(Stored items)
@[simp] theorem State.blk_mk (q : List Instr) (n : Node) : (State.mk q n).blk = n.b := rfl
@[simp] theorem State.withBlk_blk (s : State) (b : Blk) : (s.withBlk b).blk = b := rfl
@[simp] theorem State.withBlk_b (s : State) (b : Blk) : (s.withBlk b).node.b = b := rfl
@[simp] theorem State.withBlk_otp (s : State) (b : Blk) : (s.withBlk b).node.otp = s.node.otp := rfl
@[simp] theorem State.withBlk_pending (s : State) (b : Blk) : (s.withBlk b).pending = s.pending := rfl
@[simp] theorem State.withBlk_withBlk (s : State) (b b' : Blk) : (s.withBlk b).withBlk b' = s.withBlk b' := rfl
@[simp] theorem State.withBlk_self (s : State) : s.withBlk s.blk = s := rfl
@[simp] theorem Node.on_b (n : Node) (f : Blk → Blk) : (n.on f).b = f n.b := rfl
@[simp] theorem Node.on_otp (n : Node) (f : Blk → Blk) : (n.on f).otp = n.otp := rfl
@[simp] theorem Blk.when_true (b : Blk) (f : Blk → Blk) : b.when true f = f b := rfl
@[simp] theorem Blk.when_false (b : Blk) (f : Blk → Blk) : b.when false f = b := rfl
@[simp] theorem Blk.each_nil {α : Type} (b : Blk) (f : Blk → α → Blk) : b.each [] f = b := rfl
@[simp] theorem Blk.each_cons {α : Type} (b : Blk) (i : α) (l : List α) (f : Blk → α → Blk) : b.each (i :: l) f = (f b i).each l f :=
  rfl
@[simp] theorem Blk.free_fresh (b : Blk) (w : Nat) : (b.free w).2 = { b with fresh := b.fresh + 1 } := rfl
@[simp] theorem Blk.emit_sent (b : Blk) (e : OutEvent) : (b.emit e).sent = b.sent ++ [e] := rfl
@[simp] theorem Blk.report_reports (b : Blk) (c p : Nat) : (b.report c p).reports = b.reports ++ [⟨c, p, false, 0xFF⟩] := rfl

/-! ### setWord -/

@[simp] theorem Blk.setWord_unit (b : Blk) (k : Nat) (v : Word) : (b.setWord k v).unit = b.unit := rfl
@[simp] theorem Blk.setWord_shadow (b : Blk) (k : Nat) (v : Word) : (b.setWord k v).shadow = b.shadow := rfl
@[simp] theorem Blk.setWord_hold (b : Blk) (k : Nat) (v : Word) : (b.setWord k v).hold = b.hold := rfl
@[simp] theorem Blk.setWord_stage (b : Blk) (k : Nat) (v : Word) : (b.setWord k v).stage = b.stage := rfl
@[simp] theorem Blk.setWord_pages (b : Blk) (k : Nat) (v : Word) : (b.setWord k v).pages = b.pages := rfl
@[simp] theorem Blk.setWord_locked (b : Blk) (k : Nat) (v : Word) : (b.setWord k v).locked = b.locked := rfl
@[simp] theorem Blk.setWord_domOn (b : Blk) (k : Nat) (v : Word) : (b.setWord k v).domOn = b.domOn := rfl
@[simp] theorem Blk.setWord_ep (b : Blk) (k : Nat) (v : Word) : (b.setWord k v).ep = b.ep := rfl
@[simp] theorem Blk.setWord_sen (b : Blk) (k : Nat) (v : Word) : (b.setWord k v).sen = b.sen := rfl
@[simp] theorem Blk.setWord_cam (b : Blk) (k : Nat) (v : Word) : (b.setWord k v).cam = b.cam := rfl
@[simp] theorem Blk.setWord_isp (b : Blk) (k : Nat) (v : Word) : (b.setWord k v).isp = b.isp := rfl
@[simp] theorem Blk.setWord_tiles (b : Blk) (k : Nat) (v : Word) : (b.setWord k v).tiles = b.tiles := rfl
@[simp] theorem Blk.setWord_spm (b : Blk) (k : Nat) (v : Word) : (b.setWord k v).spm = b.spm := rfl
@[simp] theorem Blk.setWord_bulk (b : Blk) (k : Nat) (v : Word) : (b.setWord k v).bulk = b.bulk := rfl
@[simp] theorem Blk.setWord_flash (b : Blk) (k : Nat) (v : Word) : (b.setWord k v).flash = b.flash := rfl
@[simp] theorem Blk.setWord_mover (b : Blk) (k : Nat) (v : Word) : (b.setWord k v).mover = b.mover := rfl
@[simp] theorem Blk.setWord_moverTurn (b : Blk) (k : Nat) (v : Word) : (b.setWord k v).moverTurn = b.moverTurn := rfl
@[simp] theorem Blk.setWord_pack (b : Blk) (k : Nat) (v : Word) : (b.setWord k v).pack = b.pack := rfl
@[simp] theorem Blk.setWord_ports (b : Blk) (k : Nat) (v : Word) : (b.setWord k v).ports = b.ports := rfl
@[simp] theorem Blk.setWord_route (b : Blk) (k : Nat) (v : Word) : (b.setWord k v).route = b.route := rfl
@[simp] theorem Blk.setWord_fab (b : Blk) (k : Nat) (v : Word) : (b.setWord k v).fab = b.fab := rfl
@[simp] theorem Blk.setWord_sched (b : Blk) (k : Nat) (v : Word) : (b.setWord k v).sched = b.sched := rfl
@[simp] theorem Blk.setWord_fleet (b : Blk) (k : Nat) (v : Word) : (b.setWord k v).fleet = b.fleet := rfl
@[simp] theorem Blk.setWord_search (b : Blk) (k : Nat) (v : Word) : (b.setWord k v).search = b.search := rfl
@[simp] theorem Blk.setWord_client (b : Blk) (k : Nat) (v : Word) : (b.setWord k v).client = b.client := rfl
@[simp] theorem Blk.setWord_journal (b : Blk) (k : Nat) (v : Word) : (b.setWord k v).journal = b.journal := rfl
@[simp] theorem Blk.setWord_cans (b : Blk) (k : Nat) (v : Word) : (b.setWord k v).cans = b.cans := rfl
@[simp] theorem Blk.setWord_macs (b : Blk) (k : Nat) (v : Word) : (b.setWord k v).macs = b.macs := rfl
@[simp] theorem Blk.setWord_power (b : Blk) (k : Nat) (v : Word) : (b.setWord k v).power = b.power := rfl
@[simp] theorem Blk.setWord_oasis (b : Blk) (k : Nat) (v : Word) : (b.setWord k v).oasis = b.oasis := rfl
@[simp] theorem Blk.setWord_tally (b : Blk) (k : Nat) (v : Word) : (b.setWord k v).tally = b.tally := rfl
@[simp] theorem Blk.setWord_cores (b : Blk) (k : Nat) (v : Word) : (b.setWord k v).cores = b.cores := rfl
@[simp] theorem Blk.setWord_fuse (b : Blk) (k : Nat) (v : Word) : (b.setWord k v).fuse = b.fuse := rfl
@[simp] theorem Blk.setWord_safe (b : Blk) (k : Nat) (v : Word) : (b.setWord k v).safe = b.safe := rfl
@[simp] theorem Blk.setWord_reports (b : Blk) (k : Nat) (v : Word) : (b.setWord k v).reports = b.reports := rfl
@[simp] theorem Blk.setWord_sent (b : Blk) (k : Nat) (v : Word) : (b.setWord k v).sent = b.sent := rfl
@[simp] theorem Blk.setWord_fresh (b : Blk) (k : Nat) (v : Word) : (b.setWord k v).fresh = b.fresh := rfl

TASK PROMPT: Nothing but a number belongs in the answer: the number of lines above that contain "when".

SOLUTION TO THE EXERCISE: 2